--- Task material ---
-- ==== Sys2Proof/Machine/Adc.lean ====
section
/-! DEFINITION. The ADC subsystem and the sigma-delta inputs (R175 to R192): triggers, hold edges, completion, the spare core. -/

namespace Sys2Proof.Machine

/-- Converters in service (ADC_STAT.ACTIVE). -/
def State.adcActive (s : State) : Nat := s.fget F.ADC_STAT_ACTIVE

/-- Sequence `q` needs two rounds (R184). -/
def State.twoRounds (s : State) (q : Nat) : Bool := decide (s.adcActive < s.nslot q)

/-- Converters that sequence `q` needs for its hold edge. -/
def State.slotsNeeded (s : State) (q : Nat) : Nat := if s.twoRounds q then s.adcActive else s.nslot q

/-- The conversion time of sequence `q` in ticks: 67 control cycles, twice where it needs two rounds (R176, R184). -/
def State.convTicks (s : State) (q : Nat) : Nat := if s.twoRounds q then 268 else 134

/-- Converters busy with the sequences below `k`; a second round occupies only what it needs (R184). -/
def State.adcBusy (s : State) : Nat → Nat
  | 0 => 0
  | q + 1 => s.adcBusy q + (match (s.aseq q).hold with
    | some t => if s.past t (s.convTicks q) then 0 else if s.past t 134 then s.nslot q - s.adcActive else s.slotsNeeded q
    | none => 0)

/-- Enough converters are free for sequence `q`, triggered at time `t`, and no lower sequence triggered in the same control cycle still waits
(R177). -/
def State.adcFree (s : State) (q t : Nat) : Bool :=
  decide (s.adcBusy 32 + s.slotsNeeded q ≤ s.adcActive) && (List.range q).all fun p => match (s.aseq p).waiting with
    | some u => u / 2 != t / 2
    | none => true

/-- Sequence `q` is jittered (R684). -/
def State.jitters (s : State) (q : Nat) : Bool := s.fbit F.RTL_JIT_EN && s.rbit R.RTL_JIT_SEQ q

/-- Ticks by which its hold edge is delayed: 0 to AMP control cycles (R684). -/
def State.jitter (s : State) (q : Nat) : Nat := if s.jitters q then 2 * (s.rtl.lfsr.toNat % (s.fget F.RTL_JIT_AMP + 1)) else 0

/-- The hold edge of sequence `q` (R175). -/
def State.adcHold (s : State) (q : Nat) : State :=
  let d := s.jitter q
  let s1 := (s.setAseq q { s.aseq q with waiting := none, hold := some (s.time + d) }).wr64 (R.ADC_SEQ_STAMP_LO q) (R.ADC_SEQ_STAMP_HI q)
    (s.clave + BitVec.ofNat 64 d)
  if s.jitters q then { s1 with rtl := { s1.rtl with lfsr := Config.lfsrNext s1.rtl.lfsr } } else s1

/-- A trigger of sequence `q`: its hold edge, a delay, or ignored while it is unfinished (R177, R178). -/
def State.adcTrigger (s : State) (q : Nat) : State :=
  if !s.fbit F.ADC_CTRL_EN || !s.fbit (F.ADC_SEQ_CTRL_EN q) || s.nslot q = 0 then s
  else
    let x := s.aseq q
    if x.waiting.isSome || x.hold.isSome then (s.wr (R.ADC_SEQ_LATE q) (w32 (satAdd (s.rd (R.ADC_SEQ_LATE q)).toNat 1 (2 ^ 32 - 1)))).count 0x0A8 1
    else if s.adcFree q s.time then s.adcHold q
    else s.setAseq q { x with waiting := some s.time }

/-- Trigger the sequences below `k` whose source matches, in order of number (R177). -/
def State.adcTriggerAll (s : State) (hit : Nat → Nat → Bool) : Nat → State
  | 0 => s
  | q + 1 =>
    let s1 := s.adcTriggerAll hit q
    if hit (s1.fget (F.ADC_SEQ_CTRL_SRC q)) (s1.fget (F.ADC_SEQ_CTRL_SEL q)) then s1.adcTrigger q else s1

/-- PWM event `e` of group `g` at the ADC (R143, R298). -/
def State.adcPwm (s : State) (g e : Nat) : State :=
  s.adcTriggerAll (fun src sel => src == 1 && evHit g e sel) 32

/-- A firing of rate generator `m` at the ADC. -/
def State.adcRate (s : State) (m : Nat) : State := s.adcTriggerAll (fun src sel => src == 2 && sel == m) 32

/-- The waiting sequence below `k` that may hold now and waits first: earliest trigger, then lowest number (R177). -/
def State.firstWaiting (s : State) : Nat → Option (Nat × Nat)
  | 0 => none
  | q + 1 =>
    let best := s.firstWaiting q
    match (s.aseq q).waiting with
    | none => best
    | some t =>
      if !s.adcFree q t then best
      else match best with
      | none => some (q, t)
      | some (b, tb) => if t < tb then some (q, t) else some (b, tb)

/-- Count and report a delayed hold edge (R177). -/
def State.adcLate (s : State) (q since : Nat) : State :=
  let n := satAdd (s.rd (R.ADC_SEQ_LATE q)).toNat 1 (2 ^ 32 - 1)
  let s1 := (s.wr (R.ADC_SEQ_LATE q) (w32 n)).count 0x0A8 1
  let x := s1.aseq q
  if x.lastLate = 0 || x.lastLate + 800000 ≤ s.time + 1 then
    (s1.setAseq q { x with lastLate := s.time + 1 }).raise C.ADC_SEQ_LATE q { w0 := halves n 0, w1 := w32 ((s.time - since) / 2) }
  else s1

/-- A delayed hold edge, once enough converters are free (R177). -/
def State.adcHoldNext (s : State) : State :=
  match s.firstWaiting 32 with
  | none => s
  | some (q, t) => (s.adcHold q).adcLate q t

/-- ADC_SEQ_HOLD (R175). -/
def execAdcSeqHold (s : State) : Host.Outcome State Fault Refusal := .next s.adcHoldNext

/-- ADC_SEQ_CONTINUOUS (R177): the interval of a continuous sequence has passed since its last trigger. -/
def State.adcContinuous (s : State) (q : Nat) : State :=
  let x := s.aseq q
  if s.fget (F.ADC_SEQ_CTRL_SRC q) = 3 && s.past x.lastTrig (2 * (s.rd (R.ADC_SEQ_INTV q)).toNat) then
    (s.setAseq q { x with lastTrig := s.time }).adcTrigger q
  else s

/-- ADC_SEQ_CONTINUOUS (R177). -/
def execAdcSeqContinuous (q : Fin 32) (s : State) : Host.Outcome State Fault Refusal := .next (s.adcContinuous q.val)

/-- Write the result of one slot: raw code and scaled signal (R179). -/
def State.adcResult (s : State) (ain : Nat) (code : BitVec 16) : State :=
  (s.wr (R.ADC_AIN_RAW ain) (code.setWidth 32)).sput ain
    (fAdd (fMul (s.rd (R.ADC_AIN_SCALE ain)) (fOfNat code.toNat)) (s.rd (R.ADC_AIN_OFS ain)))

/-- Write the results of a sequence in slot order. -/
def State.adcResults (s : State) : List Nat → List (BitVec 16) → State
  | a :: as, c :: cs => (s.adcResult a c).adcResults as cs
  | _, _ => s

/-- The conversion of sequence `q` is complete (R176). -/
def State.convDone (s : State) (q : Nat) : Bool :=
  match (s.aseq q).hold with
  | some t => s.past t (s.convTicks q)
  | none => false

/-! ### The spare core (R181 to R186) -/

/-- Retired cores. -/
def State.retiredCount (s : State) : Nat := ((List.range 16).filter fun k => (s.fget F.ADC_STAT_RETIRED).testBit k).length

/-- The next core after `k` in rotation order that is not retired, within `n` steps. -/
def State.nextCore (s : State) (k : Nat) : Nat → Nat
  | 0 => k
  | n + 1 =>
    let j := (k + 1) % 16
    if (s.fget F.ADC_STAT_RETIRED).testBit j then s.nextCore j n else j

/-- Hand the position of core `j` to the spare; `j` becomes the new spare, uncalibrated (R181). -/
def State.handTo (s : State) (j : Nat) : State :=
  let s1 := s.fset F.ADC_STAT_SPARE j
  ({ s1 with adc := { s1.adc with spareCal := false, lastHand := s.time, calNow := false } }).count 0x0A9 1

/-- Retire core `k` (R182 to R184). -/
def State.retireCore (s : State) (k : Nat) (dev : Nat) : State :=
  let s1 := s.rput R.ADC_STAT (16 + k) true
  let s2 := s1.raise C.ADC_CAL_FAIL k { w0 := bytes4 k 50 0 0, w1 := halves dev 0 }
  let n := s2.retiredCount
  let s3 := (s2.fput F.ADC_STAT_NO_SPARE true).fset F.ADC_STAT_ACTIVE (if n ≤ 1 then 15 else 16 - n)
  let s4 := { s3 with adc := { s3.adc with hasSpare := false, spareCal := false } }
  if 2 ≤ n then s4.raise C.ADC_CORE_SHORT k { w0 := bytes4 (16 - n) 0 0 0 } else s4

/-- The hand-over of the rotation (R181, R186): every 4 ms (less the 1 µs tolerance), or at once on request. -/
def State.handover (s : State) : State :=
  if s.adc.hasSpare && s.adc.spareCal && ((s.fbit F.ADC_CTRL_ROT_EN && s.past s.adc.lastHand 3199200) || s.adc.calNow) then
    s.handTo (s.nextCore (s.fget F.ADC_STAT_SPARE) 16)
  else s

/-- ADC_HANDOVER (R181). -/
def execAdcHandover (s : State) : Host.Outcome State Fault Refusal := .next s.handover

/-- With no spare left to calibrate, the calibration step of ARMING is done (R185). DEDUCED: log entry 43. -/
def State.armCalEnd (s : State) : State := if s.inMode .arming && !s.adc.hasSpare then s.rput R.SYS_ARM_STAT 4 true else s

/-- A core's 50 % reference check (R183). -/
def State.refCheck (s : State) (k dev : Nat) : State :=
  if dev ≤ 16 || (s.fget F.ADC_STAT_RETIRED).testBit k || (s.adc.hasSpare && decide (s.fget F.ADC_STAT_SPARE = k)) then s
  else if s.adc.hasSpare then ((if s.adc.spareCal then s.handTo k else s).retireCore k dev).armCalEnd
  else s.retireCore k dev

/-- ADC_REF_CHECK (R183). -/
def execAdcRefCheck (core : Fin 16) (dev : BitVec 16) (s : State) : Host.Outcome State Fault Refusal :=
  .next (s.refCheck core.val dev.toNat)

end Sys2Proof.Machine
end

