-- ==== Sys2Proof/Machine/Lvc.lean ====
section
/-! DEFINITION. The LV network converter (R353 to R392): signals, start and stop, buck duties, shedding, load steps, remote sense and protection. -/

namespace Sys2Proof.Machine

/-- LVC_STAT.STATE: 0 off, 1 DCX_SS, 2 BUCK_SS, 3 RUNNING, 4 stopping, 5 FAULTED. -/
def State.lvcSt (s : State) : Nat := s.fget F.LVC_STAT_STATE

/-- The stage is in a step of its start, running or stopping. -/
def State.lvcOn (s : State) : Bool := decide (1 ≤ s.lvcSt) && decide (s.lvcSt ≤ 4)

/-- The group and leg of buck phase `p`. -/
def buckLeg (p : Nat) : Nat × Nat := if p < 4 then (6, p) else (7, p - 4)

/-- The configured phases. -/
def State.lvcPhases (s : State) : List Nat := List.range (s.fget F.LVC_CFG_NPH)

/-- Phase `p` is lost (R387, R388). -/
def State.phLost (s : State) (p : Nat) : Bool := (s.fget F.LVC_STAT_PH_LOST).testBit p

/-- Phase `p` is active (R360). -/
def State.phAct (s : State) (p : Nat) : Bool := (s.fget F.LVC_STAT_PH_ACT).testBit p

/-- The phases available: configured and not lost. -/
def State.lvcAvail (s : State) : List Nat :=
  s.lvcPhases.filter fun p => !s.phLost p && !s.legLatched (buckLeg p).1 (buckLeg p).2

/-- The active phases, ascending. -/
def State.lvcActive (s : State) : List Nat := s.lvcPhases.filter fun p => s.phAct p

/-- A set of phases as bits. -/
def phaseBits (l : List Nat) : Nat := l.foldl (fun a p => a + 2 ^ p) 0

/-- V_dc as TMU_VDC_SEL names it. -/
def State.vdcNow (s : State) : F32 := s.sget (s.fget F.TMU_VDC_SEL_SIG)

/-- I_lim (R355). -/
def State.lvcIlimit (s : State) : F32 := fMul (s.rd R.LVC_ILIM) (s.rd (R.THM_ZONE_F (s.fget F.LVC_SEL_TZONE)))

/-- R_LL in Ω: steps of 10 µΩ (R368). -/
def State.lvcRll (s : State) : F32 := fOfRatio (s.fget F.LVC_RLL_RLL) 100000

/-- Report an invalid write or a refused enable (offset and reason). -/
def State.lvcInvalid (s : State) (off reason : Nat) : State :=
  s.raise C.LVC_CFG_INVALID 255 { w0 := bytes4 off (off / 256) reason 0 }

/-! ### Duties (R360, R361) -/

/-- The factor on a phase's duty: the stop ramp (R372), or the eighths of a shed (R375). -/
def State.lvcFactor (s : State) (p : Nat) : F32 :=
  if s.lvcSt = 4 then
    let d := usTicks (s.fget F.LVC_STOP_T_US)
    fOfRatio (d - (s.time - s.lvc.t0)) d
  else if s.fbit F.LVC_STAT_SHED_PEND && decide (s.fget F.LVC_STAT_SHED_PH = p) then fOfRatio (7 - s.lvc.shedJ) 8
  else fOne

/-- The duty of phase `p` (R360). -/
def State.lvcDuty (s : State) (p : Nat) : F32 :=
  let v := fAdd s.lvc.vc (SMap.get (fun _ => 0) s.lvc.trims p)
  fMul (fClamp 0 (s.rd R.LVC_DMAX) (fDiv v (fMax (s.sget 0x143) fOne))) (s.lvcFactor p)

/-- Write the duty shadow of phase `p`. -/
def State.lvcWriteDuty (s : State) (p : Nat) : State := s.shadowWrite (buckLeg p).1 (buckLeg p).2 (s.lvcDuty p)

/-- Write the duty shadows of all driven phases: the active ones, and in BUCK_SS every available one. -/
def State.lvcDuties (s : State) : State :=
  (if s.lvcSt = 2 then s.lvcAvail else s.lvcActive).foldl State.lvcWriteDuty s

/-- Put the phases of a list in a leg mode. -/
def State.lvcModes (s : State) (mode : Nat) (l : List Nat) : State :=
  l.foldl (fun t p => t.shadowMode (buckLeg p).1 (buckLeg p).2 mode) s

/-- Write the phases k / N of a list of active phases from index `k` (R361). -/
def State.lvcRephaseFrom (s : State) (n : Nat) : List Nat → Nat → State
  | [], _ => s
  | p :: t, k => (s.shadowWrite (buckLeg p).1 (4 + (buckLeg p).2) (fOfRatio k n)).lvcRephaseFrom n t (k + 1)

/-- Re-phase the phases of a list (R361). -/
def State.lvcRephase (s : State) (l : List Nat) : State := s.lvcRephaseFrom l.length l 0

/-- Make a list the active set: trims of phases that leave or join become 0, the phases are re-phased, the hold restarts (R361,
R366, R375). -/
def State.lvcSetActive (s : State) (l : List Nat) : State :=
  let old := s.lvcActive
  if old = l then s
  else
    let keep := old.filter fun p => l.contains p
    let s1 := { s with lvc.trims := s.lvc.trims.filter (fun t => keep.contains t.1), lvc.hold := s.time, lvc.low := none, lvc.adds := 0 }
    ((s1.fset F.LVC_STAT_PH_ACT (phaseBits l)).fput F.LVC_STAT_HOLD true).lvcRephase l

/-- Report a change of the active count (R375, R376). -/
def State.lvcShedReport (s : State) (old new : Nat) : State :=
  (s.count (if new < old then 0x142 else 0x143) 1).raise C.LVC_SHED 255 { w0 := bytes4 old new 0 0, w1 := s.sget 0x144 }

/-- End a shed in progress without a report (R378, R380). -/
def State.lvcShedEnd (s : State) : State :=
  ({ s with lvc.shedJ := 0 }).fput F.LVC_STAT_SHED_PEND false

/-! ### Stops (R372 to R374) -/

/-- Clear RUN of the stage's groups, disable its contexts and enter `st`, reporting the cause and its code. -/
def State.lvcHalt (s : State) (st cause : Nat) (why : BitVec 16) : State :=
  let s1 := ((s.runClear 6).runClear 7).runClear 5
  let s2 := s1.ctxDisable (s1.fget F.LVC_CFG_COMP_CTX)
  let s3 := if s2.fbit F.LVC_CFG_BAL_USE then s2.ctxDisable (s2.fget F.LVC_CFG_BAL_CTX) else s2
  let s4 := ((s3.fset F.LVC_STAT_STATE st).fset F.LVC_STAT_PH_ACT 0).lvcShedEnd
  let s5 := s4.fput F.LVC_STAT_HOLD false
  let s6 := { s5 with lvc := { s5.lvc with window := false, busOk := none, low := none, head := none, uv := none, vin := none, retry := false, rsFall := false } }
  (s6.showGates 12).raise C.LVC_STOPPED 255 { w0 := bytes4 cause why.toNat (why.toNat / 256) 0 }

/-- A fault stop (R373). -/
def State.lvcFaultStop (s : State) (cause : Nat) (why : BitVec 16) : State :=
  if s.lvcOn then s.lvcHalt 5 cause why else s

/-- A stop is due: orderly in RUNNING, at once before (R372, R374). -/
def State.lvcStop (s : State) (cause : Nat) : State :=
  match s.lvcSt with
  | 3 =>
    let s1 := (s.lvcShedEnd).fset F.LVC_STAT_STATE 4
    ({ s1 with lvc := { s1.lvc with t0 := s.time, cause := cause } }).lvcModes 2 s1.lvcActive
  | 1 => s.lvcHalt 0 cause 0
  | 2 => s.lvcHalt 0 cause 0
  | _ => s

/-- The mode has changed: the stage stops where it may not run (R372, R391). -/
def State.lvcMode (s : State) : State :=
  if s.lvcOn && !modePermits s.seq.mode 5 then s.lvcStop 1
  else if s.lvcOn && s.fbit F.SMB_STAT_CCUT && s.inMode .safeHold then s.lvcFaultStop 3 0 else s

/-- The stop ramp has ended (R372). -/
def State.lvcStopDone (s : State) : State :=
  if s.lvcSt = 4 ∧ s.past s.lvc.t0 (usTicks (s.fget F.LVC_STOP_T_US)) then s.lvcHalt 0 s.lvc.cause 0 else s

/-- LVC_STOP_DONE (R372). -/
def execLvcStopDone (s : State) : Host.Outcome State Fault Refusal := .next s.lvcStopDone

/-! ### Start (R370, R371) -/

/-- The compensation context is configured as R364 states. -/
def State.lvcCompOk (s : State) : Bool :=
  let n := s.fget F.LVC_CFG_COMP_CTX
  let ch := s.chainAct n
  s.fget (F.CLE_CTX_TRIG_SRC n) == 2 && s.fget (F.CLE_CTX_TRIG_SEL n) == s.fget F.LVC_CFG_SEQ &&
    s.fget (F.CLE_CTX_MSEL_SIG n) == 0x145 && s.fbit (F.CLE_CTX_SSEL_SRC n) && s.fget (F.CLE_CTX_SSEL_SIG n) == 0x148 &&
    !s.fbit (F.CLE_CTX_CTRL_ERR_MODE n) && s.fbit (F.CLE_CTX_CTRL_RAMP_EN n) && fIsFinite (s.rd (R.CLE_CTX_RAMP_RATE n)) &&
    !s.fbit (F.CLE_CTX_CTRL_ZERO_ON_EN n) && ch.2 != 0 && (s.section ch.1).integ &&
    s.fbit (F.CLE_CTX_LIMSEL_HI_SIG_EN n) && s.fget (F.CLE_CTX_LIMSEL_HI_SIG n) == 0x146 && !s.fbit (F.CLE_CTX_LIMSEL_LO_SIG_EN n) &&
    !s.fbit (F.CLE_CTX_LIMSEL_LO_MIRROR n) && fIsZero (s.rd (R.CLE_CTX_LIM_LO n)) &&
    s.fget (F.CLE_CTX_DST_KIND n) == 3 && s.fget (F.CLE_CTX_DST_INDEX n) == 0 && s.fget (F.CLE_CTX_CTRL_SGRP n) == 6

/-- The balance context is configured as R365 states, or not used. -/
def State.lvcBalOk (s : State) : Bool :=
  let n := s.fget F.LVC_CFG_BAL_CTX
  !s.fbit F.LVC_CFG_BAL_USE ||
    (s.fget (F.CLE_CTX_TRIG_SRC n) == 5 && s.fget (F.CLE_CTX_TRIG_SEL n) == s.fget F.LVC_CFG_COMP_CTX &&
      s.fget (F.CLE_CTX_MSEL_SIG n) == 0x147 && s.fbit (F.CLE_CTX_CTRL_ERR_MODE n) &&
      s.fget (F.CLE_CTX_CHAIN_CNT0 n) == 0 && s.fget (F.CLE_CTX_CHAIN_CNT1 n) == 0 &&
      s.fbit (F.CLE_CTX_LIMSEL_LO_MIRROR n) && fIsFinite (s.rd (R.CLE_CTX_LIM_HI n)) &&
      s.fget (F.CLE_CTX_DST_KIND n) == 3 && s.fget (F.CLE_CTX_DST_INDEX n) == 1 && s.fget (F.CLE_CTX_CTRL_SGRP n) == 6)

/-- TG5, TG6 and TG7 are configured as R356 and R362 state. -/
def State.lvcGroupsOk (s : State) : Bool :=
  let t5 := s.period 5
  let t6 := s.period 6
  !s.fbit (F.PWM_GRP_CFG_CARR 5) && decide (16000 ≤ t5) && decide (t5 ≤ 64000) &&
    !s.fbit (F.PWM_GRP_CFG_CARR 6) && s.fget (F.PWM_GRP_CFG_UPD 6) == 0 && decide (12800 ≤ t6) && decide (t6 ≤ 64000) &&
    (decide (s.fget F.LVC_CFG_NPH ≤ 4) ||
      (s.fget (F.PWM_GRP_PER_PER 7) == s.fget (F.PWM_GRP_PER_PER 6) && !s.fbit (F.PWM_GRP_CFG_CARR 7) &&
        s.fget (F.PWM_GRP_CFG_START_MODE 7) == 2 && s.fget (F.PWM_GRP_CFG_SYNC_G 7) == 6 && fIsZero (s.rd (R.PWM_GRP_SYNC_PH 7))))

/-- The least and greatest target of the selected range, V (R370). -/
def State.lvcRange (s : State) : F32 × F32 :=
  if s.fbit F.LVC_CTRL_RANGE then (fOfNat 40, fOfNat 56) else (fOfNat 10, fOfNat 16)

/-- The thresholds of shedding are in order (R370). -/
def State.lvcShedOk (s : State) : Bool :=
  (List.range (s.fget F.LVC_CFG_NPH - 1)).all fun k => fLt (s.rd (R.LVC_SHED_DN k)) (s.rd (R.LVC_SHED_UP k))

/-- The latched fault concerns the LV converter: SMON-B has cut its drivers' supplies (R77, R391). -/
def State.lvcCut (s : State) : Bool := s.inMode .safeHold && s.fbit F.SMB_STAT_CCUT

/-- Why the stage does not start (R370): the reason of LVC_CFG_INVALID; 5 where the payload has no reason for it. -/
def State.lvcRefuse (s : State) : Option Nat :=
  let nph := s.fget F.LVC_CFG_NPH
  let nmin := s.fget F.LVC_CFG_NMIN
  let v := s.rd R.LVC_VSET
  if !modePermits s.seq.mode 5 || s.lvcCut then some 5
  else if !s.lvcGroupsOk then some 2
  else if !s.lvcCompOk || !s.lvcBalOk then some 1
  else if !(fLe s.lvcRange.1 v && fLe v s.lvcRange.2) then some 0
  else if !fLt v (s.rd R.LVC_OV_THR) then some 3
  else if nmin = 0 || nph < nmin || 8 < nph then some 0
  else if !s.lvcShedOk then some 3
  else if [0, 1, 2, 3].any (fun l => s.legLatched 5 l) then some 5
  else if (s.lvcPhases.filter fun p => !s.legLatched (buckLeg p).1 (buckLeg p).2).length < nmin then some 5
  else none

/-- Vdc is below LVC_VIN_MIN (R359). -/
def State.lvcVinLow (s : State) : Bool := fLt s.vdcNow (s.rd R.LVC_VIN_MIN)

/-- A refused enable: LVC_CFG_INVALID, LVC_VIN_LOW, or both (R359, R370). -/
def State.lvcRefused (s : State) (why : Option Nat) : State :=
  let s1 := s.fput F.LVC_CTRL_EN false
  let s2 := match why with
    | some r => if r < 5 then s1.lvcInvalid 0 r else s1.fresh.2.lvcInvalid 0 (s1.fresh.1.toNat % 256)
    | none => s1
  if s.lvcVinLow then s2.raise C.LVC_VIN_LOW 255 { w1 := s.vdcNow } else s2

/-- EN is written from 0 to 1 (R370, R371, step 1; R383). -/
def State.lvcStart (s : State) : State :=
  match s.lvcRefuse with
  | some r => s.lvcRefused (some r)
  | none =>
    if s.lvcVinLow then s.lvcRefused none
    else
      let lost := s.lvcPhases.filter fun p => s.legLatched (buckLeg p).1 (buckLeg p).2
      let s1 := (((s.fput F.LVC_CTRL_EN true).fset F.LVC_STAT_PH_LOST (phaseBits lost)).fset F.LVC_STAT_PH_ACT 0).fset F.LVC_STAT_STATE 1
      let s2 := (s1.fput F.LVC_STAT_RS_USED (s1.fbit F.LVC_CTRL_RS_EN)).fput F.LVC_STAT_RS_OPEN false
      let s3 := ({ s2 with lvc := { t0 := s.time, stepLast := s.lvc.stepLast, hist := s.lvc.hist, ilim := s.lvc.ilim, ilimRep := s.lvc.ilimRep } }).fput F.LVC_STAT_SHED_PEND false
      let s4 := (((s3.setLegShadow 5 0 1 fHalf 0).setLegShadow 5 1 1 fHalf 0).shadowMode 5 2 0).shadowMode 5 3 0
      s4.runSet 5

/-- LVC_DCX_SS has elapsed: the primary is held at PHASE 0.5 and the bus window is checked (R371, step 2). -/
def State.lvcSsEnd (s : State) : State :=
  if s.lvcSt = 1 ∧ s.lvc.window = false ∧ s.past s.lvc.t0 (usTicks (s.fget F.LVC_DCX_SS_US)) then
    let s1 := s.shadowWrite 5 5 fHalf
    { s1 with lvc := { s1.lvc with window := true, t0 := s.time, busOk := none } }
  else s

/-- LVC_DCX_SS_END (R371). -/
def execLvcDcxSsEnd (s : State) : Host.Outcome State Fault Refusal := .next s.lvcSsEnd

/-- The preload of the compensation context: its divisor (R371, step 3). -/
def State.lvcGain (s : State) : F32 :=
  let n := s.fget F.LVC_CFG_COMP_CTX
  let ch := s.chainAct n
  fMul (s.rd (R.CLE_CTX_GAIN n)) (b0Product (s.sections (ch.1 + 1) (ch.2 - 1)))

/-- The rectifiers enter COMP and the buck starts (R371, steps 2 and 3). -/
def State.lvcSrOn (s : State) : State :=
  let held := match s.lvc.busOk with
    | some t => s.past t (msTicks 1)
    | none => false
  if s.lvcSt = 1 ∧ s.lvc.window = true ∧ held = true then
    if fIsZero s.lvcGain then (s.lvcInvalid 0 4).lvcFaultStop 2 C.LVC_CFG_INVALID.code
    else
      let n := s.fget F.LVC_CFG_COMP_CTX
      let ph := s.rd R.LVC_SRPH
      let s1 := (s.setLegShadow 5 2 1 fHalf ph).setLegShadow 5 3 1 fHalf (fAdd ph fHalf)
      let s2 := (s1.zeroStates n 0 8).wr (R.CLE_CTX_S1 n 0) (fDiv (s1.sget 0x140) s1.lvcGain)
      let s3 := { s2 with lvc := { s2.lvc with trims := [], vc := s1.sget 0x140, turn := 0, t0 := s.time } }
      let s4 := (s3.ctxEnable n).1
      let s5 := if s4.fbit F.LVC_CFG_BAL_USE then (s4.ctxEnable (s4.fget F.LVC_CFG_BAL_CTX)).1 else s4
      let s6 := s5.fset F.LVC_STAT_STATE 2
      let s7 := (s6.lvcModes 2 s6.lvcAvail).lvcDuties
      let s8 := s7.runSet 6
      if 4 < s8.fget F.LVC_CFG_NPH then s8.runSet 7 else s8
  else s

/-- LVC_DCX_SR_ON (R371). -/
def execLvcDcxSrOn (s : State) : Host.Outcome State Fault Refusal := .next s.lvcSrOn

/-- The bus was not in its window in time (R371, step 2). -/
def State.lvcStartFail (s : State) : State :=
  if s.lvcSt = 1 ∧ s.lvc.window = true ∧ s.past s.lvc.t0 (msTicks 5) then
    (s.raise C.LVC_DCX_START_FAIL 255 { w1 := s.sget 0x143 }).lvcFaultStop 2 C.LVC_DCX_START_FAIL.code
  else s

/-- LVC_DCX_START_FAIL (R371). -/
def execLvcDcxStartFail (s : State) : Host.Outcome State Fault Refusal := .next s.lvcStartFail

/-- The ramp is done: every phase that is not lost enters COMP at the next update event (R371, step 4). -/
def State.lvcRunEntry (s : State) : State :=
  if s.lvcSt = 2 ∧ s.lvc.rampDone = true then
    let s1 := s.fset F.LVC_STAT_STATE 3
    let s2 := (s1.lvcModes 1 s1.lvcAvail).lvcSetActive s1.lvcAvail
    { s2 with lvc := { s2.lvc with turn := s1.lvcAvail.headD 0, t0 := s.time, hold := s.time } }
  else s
---
Work to be completed:
Copy the entries word for word. Start at the first line and end with the line containing "service (ADC_STAT.ACTIVE). -/".

Your solution:
-- ==== Sys2Proof/Machine/Adc.lean ====
section
/-! DEFINITION. The ADC subsystem and the sigma-delta inputs (R175 to R192): triggers, hold edges, completion, the spare core. -/

namespace Sys2Proof.Machine

/-- Converters in service (ADC_STAT.ACTIVE). -/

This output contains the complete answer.